=== Section Start ===

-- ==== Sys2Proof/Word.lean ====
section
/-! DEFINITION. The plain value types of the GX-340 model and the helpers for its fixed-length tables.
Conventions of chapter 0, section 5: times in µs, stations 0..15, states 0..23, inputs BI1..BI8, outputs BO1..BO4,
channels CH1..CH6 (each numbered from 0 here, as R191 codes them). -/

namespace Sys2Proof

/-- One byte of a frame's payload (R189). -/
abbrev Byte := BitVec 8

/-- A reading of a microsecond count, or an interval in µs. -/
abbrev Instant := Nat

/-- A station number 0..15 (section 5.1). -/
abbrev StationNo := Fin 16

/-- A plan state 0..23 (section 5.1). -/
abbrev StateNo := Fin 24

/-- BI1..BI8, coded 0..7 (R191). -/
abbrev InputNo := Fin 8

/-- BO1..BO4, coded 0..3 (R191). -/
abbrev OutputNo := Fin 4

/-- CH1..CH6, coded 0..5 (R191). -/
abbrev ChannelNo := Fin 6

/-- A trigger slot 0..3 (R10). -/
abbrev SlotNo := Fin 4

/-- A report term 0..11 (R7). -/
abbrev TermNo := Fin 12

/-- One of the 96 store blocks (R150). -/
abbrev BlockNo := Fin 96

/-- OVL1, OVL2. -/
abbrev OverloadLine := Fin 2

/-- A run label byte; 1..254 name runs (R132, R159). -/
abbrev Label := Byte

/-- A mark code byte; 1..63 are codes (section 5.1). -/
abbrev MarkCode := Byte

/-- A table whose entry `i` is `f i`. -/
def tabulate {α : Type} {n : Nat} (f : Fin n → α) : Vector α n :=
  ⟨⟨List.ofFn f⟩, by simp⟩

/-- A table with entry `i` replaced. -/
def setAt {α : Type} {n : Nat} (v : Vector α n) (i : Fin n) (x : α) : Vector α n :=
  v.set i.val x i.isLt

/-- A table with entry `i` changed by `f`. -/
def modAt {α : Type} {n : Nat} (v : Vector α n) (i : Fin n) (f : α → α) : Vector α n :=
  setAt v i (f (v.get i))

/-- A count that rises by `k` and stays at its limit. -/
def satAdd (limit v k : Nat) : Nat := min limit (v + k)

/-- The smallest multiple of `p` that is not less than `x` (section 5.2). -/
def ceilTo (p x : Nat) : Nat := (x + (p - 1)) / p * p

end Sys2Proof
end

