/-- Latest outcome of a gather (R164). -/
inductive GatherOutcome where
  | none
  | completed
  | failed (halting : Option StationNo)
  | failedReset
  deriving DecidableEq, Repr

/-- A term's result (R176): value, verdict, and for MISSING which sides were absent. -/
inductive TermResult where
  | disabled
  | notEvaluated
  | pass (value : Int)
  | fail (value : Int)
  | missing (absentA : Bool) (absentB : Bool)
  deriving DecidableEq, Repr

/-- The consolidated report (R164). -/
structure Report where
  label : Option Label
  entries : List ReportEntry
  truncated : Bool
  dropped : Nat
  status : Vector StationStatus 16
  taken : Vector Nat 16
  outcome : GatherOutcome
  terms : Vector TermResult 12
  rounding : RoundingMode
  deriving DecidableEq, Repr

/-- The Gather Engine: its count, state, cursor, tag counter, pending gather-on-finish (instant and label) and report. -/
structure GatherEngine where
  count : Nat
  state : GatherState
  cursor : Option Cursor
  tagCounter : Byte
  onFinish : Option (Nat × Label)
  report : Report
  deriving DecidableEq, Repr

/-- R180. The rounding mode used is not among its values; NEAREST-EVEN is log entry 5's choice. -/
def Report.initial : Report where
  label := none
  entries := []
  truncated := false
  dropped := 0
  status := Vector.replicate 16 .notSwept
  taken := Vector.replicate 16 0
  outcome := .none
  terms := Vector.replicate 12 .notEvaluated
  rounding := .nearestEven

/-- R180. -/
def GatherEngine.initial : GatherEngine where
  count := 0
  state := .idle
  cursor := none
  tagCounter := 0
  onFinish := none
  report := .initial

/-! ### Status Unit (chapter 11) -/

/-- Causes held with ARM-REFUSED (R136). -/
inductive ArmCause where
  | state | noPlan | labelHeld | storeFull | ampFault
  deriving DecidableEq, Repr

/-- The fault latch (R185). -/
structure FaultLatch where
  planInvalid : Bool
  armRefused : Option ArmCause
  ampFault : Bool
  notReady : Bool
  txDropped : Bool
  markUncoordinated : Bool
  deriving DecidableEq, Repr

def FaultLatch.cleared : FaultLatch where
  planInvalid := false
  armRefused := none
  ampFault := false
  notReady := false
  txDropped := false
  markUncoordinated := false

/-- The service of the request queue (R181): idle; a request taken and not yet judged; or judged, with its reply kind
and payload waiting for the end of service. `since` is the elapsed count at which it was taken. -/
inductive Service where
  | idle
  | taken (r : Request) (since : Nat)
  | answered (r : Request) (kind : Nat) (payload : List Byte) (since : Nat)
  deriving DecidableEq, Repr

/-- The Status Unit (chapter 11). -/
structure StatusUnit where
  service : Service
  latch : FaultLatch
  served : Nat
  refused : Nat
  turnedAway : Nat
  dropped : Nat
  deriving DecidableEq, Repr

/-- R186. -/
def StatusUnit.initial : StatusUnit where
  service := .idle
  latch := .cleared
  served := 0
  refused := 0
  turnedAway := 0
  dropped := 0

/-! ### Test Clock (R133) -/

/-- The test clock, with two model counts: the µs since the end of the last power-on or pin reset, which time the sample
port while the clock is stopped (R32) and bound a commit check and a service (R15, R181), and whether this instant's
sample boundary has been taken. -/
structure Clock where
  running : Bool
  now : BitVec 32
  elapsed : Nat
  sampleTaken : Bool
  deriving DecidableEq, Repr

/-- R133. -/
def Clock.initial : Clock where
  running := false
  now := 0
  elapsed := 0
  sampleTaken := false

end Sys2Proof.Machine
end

=== Section End ===

Exercise directions: With the line holding "0..23 (section 5.1). -/" as the first and the line holding "(R132, R159). -/" as the last, set down that range of the entries above exactly, and nothing else.

Solution to this exercise:
/-- A plan state 0..23 (section 5.1). -/
abbrev StateNo := Fin 24

/-- BI1..BI8, coded 0..7 (R191). -/
abbrev InputNo := Fin 8

/-- BO1..BO4, coded 0..3 (R191). -/
abbrev OutputNo := Fin 4

/-- CH1..CH6, coded 0..5 (R191). -/
abbrev ChannelNo := Fin 6

/-- A trigger slot 0..3 (R10). -/
abbrev SlotNo := Fin 4

/-- A report term 0..11 (R7). -/
abbrev TermNo := Fin 12

/-- One of the 96 store blocks (R150). -/
abbrev BlockNo := Fin 96

/-- OVL1, OVL2. -/
abbrev OverloadLine := Fin 2

/-- A run label byte; 1..254 name runs (R132, R159). -/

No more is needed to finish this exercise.